No argument here, especially regarding to the MSM trickery — I posted that picture because we all know that all the pictures commonly seen are him at an earlier age and/or photoshopped. Nobody in the MSM is going to use this one.
There are a couple of passages in the article, or perhaps they are in linked articles there, that say he was suspended at least three times in one school year, that he had a screwdriver that a policeman described as a “burglary tool” in one of those episodes, etc.
One quibble: When I think of “black culture”, I don’t want to think “absentee fathers” and “lots of crime” and “everybody’s poor”; I want to think jazz and “soul food. Then there’s “thug culture” or “gang culture”, which more correctly describes this guy.
I've heard that as well. As Angela Corey said, it doesn't matter.
What matters is what he was seen doing that night, and how he chose to deal with being noticed by a neighborhood watch Captain.
His choice was violence. Dumb move, illegal move, and then compounded by trying to take Zimmerman's gun in a tug of war. All his choices that night are what makes Martin responsible for his own death.
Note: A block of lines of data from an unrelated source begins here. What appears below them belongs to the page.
-- ==== Sys2Proof/Machine/Dictionary.lean ====
section
/-! DEFINITION. The Evoust dictionary (chapter 14): the attachments, reads, writes, sessions, persistence and the calibration set. -/

namespace Sys2Proof.Machine

open Sys2Proof

/-! ## The T1S attachment (R456 to R458) -/

/-- T1S_FRAME (R456, R457, R469, R491, R493): filtered by address, a wake source, and where it passes queued or answered BUSY. -/
def execT1sFrame (f : Frame) (s : State) : Host.Outcome State Fault Refusal :=
  awake s fun s =>
    let mine := f.dst == Config.macAddress
    if !mine && f.dst != macAll then s else
    let p := pduOf f.payload
    let asleep := s.power.st == 1 || s.power.st == 2
    let s := if !frameOk f || (!mine && !bcastOk p) then s.dictDropped else s.dictArrive (.t1s f.src) none f.payload
    let asks := s.power.st == 1 && frameOk f && bcastOk p
    if f.fcsOk && ((mine && asleep) || asks) then s.wakeSource 1 2 else s

/-- This device is a follower under PLCA; node ID 0xFF turns PLCA off (R456, R458, R540). -/
def State.follower (s : State) : Bool := s.inForce Obj.plcaEn != 0 && s.t1sNode != 0 && s.t1sNode != 0xFF

/-- PLCA_BEACON_TIMEOUT (R458): 10 ms without a BEACON. -/
def execPlcaBeaconTimeout (s : State) : Host.Outcome State Fault Refusal :=
  awake s fun s =>
    if s.follower && !s.dict.csma then State.countIk { s with dict := { s.dict with csma := true } } 0x1010 3 else s

/-- PLCA_BEACON_HEARD (R458). -/
def execPlcaBeaconHeard (s : State) : Host.Outcome State Fault Refusal :=
  awake s fun s => { s with dict := { s.dict with csma := false } }

/-! ## READ and DESCRIBE (R462, R466) -/

/-- A read of this right is allowed (checks 6 and 7 of R468): its error, or none. -/
def readError (acc : Access) (session : Nat) : Option Nat :=
  match acc with
  | .wo => some 0x04
  | .rwa => if session == 0 then some 0x05 else none
  | _ => none

/-- The snapshot of a requester. -/
def State.snapOf (s : State) (a : Asker) : Option Snap := s.dict.snaps.find? fun x => x.session == a.session && x.via == a.via

/-- A requester's snapshot is dropped. -/
def State.dropSnap (s : State) (a : Asker) : State :=
  { s with dict := { s.dict with snaps := s.dict.snaps.filter fun x => !(x.session == a.session && x.via == a.via) } }

/-- A snapshot is taken; the oldest of 16 gives way (R462). -/
def State.takeSnap (s : State) (a : Asker) (p : Pdu) (v : Bytes) : State :=
  let l := s.dict.snaps ++ [({ session := a.session, via := a.via, idx := p.idx, sub := p.sub, data := v } : Snap)]
  { s with dict := { s.dict with snaps := l.drop (l.length - 16) } }

/-- The value that a READ sees: the present one, or at a later offset the requester's snapshot of the object. -/
def State.readValue (s : State) (a : Asker) (p : Pdu) (row : ObjRow) : Bytes :=
  match s.snapOf a with
  | some x => if p.offset != 0 && x.idx == p.idx && x.sub == p.sub then x.data else s.objBytes row (objKey p.idx p.sub)
  | none => s.objBytes row (objKey p.idx p.sub)

/-- OFFSET lies within a value; a scalar is read whole (check 8 of R468, R462). -/
def readSizeOk (row : ObjRow) (p : Pdu) (len : Nat) : Bool :=
  if row.ty.isNum then p.offset == 0 && (p.total == 0 || decide (len ≤ p.total)) else p.offset == 0 || decide (p.offset < len)
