-- ==== Sys2Proof/Machine/Dispatch.lean ====
section
/-! DEFINITION. The effect of each command on everything but the queue: one arm per row of spec/opcode_table.json. -/

namespace Sys2Proof.Machine

open Sys2Proof
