/-- A part of the state, as the frame of a command names it. -/
inductive Part where
  /-- Numeric objects of the dictionary. -/
  | regs
  /-- Byte-string objects of the dictionary. -/
  | blobs
  /-- Values in force since the last reset (R465). -/
  | forced
  /-- TIMEBASE (R498). -/
  | timebase
  /-- Supplies, reset, straps and the test port (R508, R509, R540). -/
  | reset
  /-- POWER_STATE and what Night keeps (R492 to R495). -/
  | night
  /-- Reference clocks (R500, R501). -/
  | clocks
  /-- DIE_PRESENT. -/
  | present
  /-- Die temperatures and what they throttle or trip (R507, R510). -/
  | thermal
  /-- WAKE_N, STAT3 and held contacts (R428, R491, R539). -/
  | contacts
  /-- The thirty-two links (chapter 8). -/
  | links
  /-- Egress queues, packets in service and sequence numbers (chapter 9). -/
  | egress
  /-- Routes, gate maps, key sets, queue maps and pairs (chapters 8 and 9). -/
  | routes
  /-- Deduplication, the broadcast filter, own answers and congestion rates (chapter 9). -/
  | peers
  /-- Lost Gatehouses, egress maps and carried links (R297). -/
  | gatehouses
  /-- Programmable and fixed counters, and issue slots in no kind yet (R514 to R516, R524). -/
  | counters
  /-- Freeze and snapshot (R518). -/
  | captures
  /-- Samplers and high-water marks (R527, R528). -/
  | samples
  /-- The error log (R529 to R531). -/
  | log
  /-- START and RECOVERY_HOLD (R525). -/
  | phase
  /-- The Innkeeper pair (chapter 13). -/
  | ik
  /-- Pending interrupts, alert status and overrun (R439 to R445). -/
  | irqPending
  /-- Vectors, priorities, alert enables and cores (R441, R445). -/
  | irqCores
  /-- Pigeonholes (R446). -/
  | holes
  /-- Waiting dictionary requests (R456, R459). -/
  | dictQueue
  /-- Sessions, staging and snapshots (R462, R463, R471). -/
  | sessions
  /-- The configuration log in flash (R476 to R478). -/
  | flash
  /-- Trained calibration overrides (R484). -/
  | calOver
  /-- PLCA fallback (R458). -/
  | t1s
  /-- Device state, boot and tamper cause (R407, R413). -/
  | lifecycle
  /-- Entropy source and DRBG (R391). -/
  | entropy
  /-- Package keys (R393). -/
  | keys
  /-- Key caches, fetches and key epochs (R397, R398). -/
  | keyCaches
  /-- Firmware slots, verification and the boot flag (R407 to R409). -/
  | firmware
  /-- Fuses blown by COMMIT_SVN (R408). -/
  | fuses
  /-- Debug unlock (R411). -/
  | debug
  /-- Guests being torn down (R402). -/
  | teardown
  /-- The guest table and its residents (chapter 1). -/
  | guests
  /-- The guest command in progress and directory epochs (R22). -/
  | guestCmd
  /-- Tracked requests (R75, R279). -/
  | requests
  /-- The set and its forming (R24 to R29). -/
  | set
  /-- Zero fills and the LRC (R32, R40). -/
  | lrc
  /-- Page tables and heap (chapter 6). -/
  | tables
  /-- Translation caches (chapter 6). -/
  | tlbs
  /-- The commit in progress (R199 to R212). -/
  | commit
  /-- Faults and fault queues (chapter 6). -/
  | faults
  /-- The coherence directory (chapter 7). -/
  | coherence
  /-- Coherent endpoints (chapter 7). -/
  | rmap
  /-- Streams and doorbells (chapter 2). -/
  | streams
  /-- Waybills, clusters and granule locks (chapters 2 and 4). -/
  | waybills
  /-- Tallies (R88). -/
  | tallies
  /-- Reduction contexts and staging (R144). -/
  | contexts
  /-- Tensor layouts (R181). -/
  | layouts
  /-- The forty-eight DRAM channels (chapter 10). -/
  | chans
  /-- Stored bytes of DRAM. -/
  | dram
  /-- DRAM layout, capacity and region bases (R322 to R332). -/
  | map
  /-- Strongroom groups, spares and stale stripes (chapter 11). -/
  | groups
  /-- DIMM sidebands (R352 to R358). -/
  | buses
  /-- What has left the package. -/
  | out
  /-- The model's count of free values. -/
  | free
deriving DecidableEq, Repr
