-- ==== Sys2Proof/Certificates/Slice0/Obligations.lean ====
section
/-! DEFINITION. The statements for the provers. A statement about every state must also hold in states that no run reaches; the words it is
said in are those of `Sys2Proof/Safety.lean`. -/

open Sys2Proof Sys2Proof.Machine

/-- Power, reset and start-up (R393, R407, R508, R509, R413): each command has its effect where its event can happen. -/
def Obligations.PowerAndResetComplete : Prop :=
  (∀ s : State, s.power.aon = false → Completes .powerOn s fun t =>
    t.power.aon = true ∧ t.power.inReset = true ∧ t.power.keysDue = true ∧ t.sec.st = 0 ∧ t.sec.kwrap = none ∧ t.sec.ktable = none ∧
      t.pool = {} ∧ t.sec.svnBlown = s.sec.svnBlown ∧ t.dict.copy0 = s.dict.copy0 ∧ t.dict.copy1 = s.dict.copy1) ∧
  (∀ s : State, s.power.aon = true → Completes .powerOff s fun t =>
    t.power.aon = false ∧ t.sec.st = 0 ∧ t.sec.kwrap = none ∧ t.sec.ktable = none ∧ t.power.thermtrip = false ∧ t.pool = {} ∧
      t.sec.svnBlown = s.sec.svnBlown ∧ t.dict.copy0 = s.dict.copy0 ∧ t.dict.copy1 = s.dict.copy1) ∧
  (∀ s : State, s.power.aon = true → s.power.resetN = true → s.power.inReset = false → Completes .resetNFall s fun t =>
    t.power.resetN = false ∧ ResetBy 0x02 s t) ∧
  (∀ s : State, s.power.aon = true → s.power.pwrGood = true → s.power.inReset = false → Completes .pwrGoodFall s fun t =>
    t.power.pwrGood = false ∧ t.power.supplyArmed = false ∧ ResetBy 0x03 s t) ∧
  (∀ (s : State) (early late : Fin 2048) (present : Nat), s.power.aon = true → s.power.inReset = true → s.power.refGood ≠ 0 →
    Completes (.resetRelease early late present) s fun t =>
      t.power.inReset = false ∧ t.power.timebase = 0 ∧ t.power.supplyArmed = true ∧
        t.power.roleMgr = (early.val.testBit 0 && late.val.testBit 0) ∧
        t.power.resetCause = (if s.power.powerOn then 0x01 else s.power.resetCause) ∧
        t.power.refSel = (if s.power.refGood.testBit 0 then 0 else 1)) ∧
  (∀ (s : State) (ik1 : Bool) (dimms : List Dimm) (n : Nat), s.up = true → s.halted = false → s.sec.booted = false →
    s.sec.st ≠ 4 → s.ik.noFirmware = false → s.hasDie 0 = true → s.packageKeys.bootSlot = some n →
    Completes (.secureBoot true ik1 dimms) s fun t =>
      t.sec.booted = true ∧ t.sec.slot = n ∧ t.ik.active = 0 ∧ t.power.keysDue = false ∧
        (s.power.keysDue = false → t.sec.kwrap = s.sec.kwrap ∧ t.sec.ktable = s.sec.ktable)) ∧
  (∀ s : State, s.accepts Obj.powerCmdResult → Completes .coldReset s fun t =>
    t.power.coldDelay = true ∧ t.reg Obj.powerCmdResult = 0x01 ∧ s.regsBut [Obj.powerCmdOp, Obj.powerCmdResult] t) ∧
  (∀ s : State, s.up = true → s.power.coldDelay = true → Completes .coldResetDelayExpiry s fun t => ResetBy 0x04 s t) ∧
  (∀ (s : State) (cause : Fin 3), s.power.aon = true → s.halted = false → (cause.val = 0 → s.power.supplyArmed = true) →
    Completes (.tamper cause) s fun t =>
      t.sec.st = 2 ∧ t.sec.tamperCause = cause.val + 1 ∧ t.sec.kwrap = none ∧ t.sec.ktable = none ∧ t.sec.caches = {} ∧
        t.sec.drbgZeroed = true ∧ t.alertN = (t.power.thermtrip || !t.power.inReset))

/-- Guest commands (R15, R18, R19, R22, R30, R47, R48, R392): where the serving manager or the device accepts one, it has its effect. -/
def Obligations.GuestCommandsComplete : Prop :=
  (∀ s : State, s.accepts Obj.guestCmdResult → s.power.roleMgr = true → s.pool.setState = 3 → s.sec.noDefine = false → s.pool.guests.has s.cmdGid = false →
    pkeyOk (s.reg Obj.guestCmdPkey) = true → Completes .define s fun t =>
      t.pool.guests.has s.cmdGid = true ∧ (t.guest s.cmdGid).pkey = s.reg Obj.guestCmdPkey ∧ (t.guest s.cmdGid).resident = s.slotFree ∧
        (t.guest s.cmdGid).pinned = false ∧ (t.guest s.cmdGid).dir = s.pool.oldDirs.getD s.cmdGid {} ∧
        ((t.guest s.cmdGid).key.kstate = if s.drbgOk && s.sec.kwrap.isSome then 1 else 2) ∧
        t.reg Obj.guestCmdResult = 0x01 ∧ s.regsBut [Obj.guestCmdOp, Obj.guestCmdResult] t) ∧
  (∀ s : State, s.accepts Obj.guestCmdResult → s.power.roleMgr = true → s.pool.setState = 3 → s.pool.guests.has s.cmdGid = true →
    s.reg Obj.guestCmdWindow < 240 → windowRsvdOk (leNat (s.blob Obj.guestCmdEntry)) = true →
    ((windowOf (leNat (s.blob Obj.guestCmdEntry))).valid = true →
      windowFits (s.guest s.cmdGid).dir (s.reg Obj.guestCmdWindow) (windowOf (leNat (s.blob Obj.guestCmdEntry))) = true) →
    Completes .windowSet s fun t =>
      t.pool.guests = s.pool.guests.upd s.cmdGid (fun g =>
        { g with dir := g.dir.put (s.reg Obj.guestCmdWindow) (windowOf (leNat (s.blob Obj.guestCmdEntry))) }) ∧
        t.pool.dirEpoch = s.pool.dirEpoch + 1 ∧ t.reg Obj.guestCmdResult = 0x01 ∧ s.regsBut [Obj.guestCmdOp, Obj.guestCmdResult] t) ∧
  (∀ s : State, s.accepts Obj.guestCmdResult → s.power.roleMgr = true → s.pool.setState = 3 → s.pool.guests.has s.cmdGid = true →
    s.reg Obj.guestCmdWindow < 240 → Completes .windowClear s fun t =>
      t.pool.guests = s.pool.guests.upd s.cmdGid (fun g => { g with dir := g.dir.del (s.reg Obj.guestCmdWindow) }) ∧
        t.pool.dirEpoch = s.pool.dirEpoch + 1 ∧ t.reg Obj.guestCmdResult = 0x01 ∧ s.regsBut [Obj.guestCmdOp, Obj.guestCmdResult] t) ∧
  (∀ s : State, s.accepts Obj.guestCmdResult → s.power.roleMgr = true → s.pool.setState = 3 → s.pool.guests.has s.cmdGid = true →
    pkeyOk (s.reg Obj.guestCmdPkey) = true → Completes .setPkey s fun t =>
      t.pool.guests = s.pool.guests.upd s.cmdGid (fun g => { g with pkey := s.reg Obj.guestCmdPkey }) ∧
        t.reg Obj.guestCmdResult = 0x01 ∧ s.regsBut [Obj.guestCmdOp, Obj.guestCmdResult] t) ∧
  (∀ s : State, s.accepts Obj.guestCmdResult → s.pool.guests.has s.cmdGid = true → (s.guest s.cmdGid).pinned = false → s.pinRoom = true →
    (s.guest s.cmdGid).resident = true → Completes .pin s fun t =>
      t.pool.guests = s.pool.guests.upd s.cmdGid (fun g => { g with pinned := true }) ∧
        t.reg Obj.guestCmdResult = 0x00 ∧ s.regsBut [Obj.guestCmdOp, Obj.guestCmdResult] t) ∧
  (∀ s : State, s.accepts Obj.guestCmdResult → s.pool.guests.has s.cmdGid = true → (s.guest s.cmdGid).pinned = false → s.pinRoom = true →
    (s.guest s.cmdGid).resident = false → Completes .pin s fun t =>
      t.pool.cmd.kind = 3 ∧ t.pool.cmd.gid = s.cmdGid ∧ t.pool.swaps.any (fun w => w.gid == s.cmdGid) = true ∧
        t.reg Obj.guestCmdResult = 0x01 ∧ s.regsBut [Obj.guestCmdOp, Obj.guestCmdResult] t) ∧
  (∀ s : State, s.accepts Obj.guestCmdResult → s.pool.guests.has s.cmdGid = true → Completes .unpin s fun t =>
    t.pool.guests = s.pool.guests.upd s.cmdGid (fun g => { g with pinned := false }) ∧
      t.reg Obj.guestCmdResult = 0x00 ∧ s.regsBut [Obj.guestCmdOp, Obj.guestCmdResult] t) ∧
  (∀ s : State, s.accepts Obj.guestCmdResult → Completes .guestQuery s fun t =>
    t.reg Obj.guestCmdState = s.guestState s.cmdGid ∧ t.reg Obj.guestCmdPkey = (s.guest s.cmdGid).pkey ∧
      t.reg Obj.guestCmdResult = 0x00 ∧
      s.regsBut [Obj.guestCmdOp, Obj.guestCmdState, Obj.guestCmdPkey, Obj.guestCmdResult] t) ∧
  (∀ s : State, s.served = true → s.busy Obj.guestCmdResult = true →
    ((s.pool.cmd.kind = 1 ∧ s.underOld s.pool.cmd.gid s.pool.cmd.dirEpoch = false) ∨
      (s.pool.cmd.kind = 2 ∧ (s.guest s.pool.cmd.gid).key.kstate = 1)) →
    Completes .guestCmdApplied s fun t =>
      t.reg Obj.guestCmdResult = 0x00 ∧ t.pool.cmd.kind = 0 ∧ s.regsBut [Obj.guestCmdResult] t)

/-- Swaps (R10 to R13): a swap that is done makes its guest resident and lets the requests that waited go on; one that is given up ends
the requests, waybills and fetches that waited NOT_RESIDENT, unless a slot or a victim is there in that cycle; a swap that looks for a
victim takes a slot when there is one. -/
def Obligations.GuestSwapsComplete : Prop :=
  (∀ (s : State) (gid : Fin 1048576) (w : Swap), s.running = true → s.swapOf gid.val = some w → w.slot = true →
    s.pool.guests.has gid.val = true → Completes (.guestSwapDone gid) s fun t => ∃ m : State,
      m.pool.swaps = s.pool.swaps.filter (fun x => x.gid != gid.val) ∧ (m.guest gid.val).resident = true ∧
        (s.pool.cmd.kind = 3 ∧ s.pool.cmd.gid = gid.val → m.pool.cmd.kind = 0 ∧
          ((m.reg Obj.guestCmdResult = 0x00 ∧ (m.guest gid.val).pinned = true) ∨ m.reg Obj.guestCmdResult = 0x04)) ∧
        t = m.resume fun r => r.stage == .swap && r.gid == gid.val) ∧
  (∀ (s : State) (gid : Fin 1048576) (w : Swap), s.running = true → s.swapOf gid.val = some w → w.slot = false →
    s.slotFree = false → s.swapVictim = none → Completes (.guestSwapHoldExpiry gid) s fun t =>
      t.pool.swaps = s.pool.swaps.filter (fun x => x.gid != gid.val) ∧
        (∀ (k : Nat) (r : Req), s.pool.reqs.find k = some r → r.stage = .swap → r.gid = gid.val →
          ∀ r' : Req, t.pool.reqs.find k = some r' → r'.stage = .answer) ∧
        (∀ k ∈ w.wbs, ∀ x : Waybill, s.work.wbs.find k = some x → x.st = 0 →
          ∃ y : Waybill, t.work.wbs.find k = some y ∧ y.st = 2 ∧ y.early = some 0x06) ∧
        (∀ k ∈ w.wbs, ∀ x : Waybill, s.work.wbs.find k = some x → x.st = 1 →
          ∃ y : Waybill, t.work.wbs.find k = some y ∧ y.st = 2 ∧ ∀ c ∈ y.chunks.rows, c.2.st = 3) ∧
        (∀ k ∈ w.fetches, ∀ x : Stream, s.work.streams.find k = some x → x.err = none →
          ∃ y : Stream, t.work.streams.find k = some y ∧ y.err = some (x.seq, 0x06)) ∧
        (s.pool.cmd.kind = 3 ∧ s.pool.cmd.gid = gid.val → t.pool.cmd.kind = 0 ∧ t.reg Obj.guestCmdResult = 0x08)) ∧
  (∀ (s : State) (gid : Fin 1048576) (w : Swap), s.running = true → s.swapOf gid.val = some w → w.slot = false →
    (s.slotFree = true ∨ s.swapVictim.isSome = true) → Completes (.guestSwapHoldExpiry gid) s fun t =>
      t.pool.swaps.map (·.gid) = s.pool.swaps.map (·.gid) ∧ ∃ x ∈ t.pool.swaps, x.gid = gid.val ∧ x.slot = true) ∧
  (∀ (s : State) (w : Swap) (ws : List Swap), s.running = true → s.pool.swaps = w :: ws → w.slot = false →
    (s.slotFree = true ∨ s.swapVictim.isSome = true) → Completes .swapVictimEligible s fun t =>
      t.pool.swaps.map (·.gid) = s.pool.swaps.map (·.gid) ∧ ∃ x ∈ t.pool.swaps, x.gid = w.gid ∧ x.slot = true)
I’m with you on the thug culture, when I think of black culture I want to remember Nipsy Russell, Flip Wilson, Sam Cooke, Chuck Berry, Louis Armstrong, Sammy Davis Jr., Clyde McPhatter, Jackie Wilson, The Ink Spots, barbecued ribs, fried catfish, the sound of gospel music on a moonlit night rolling over the hills from the little church a mile from our house when I was a boy and a host of other wonderful things, I don’t want it to mean violence. I worked in the hot sun with black people when I was growing up back in the fifties, we didn’t hate each other! We may not have had a perfect relationship but we didn’t hate each other. We didn’t fear black people and they didn’t fear us. We often helped each other but we did NOT fear each other. My father was the sort that Eric Holder would call a racist but I never knew him to do anything unkind to a black person, in fact I think that in reality he would help a black person at least as quickly as he would help a white person. Yes, he felt that as a white man he was superior but never, not once did he ever do anything unkind to anyone because of race, at least not that I ever learned of. I often heard him defend black people to my brothers and me and he sometimes talked of how the farmers of his youth (born in 1913) took advantage of black people.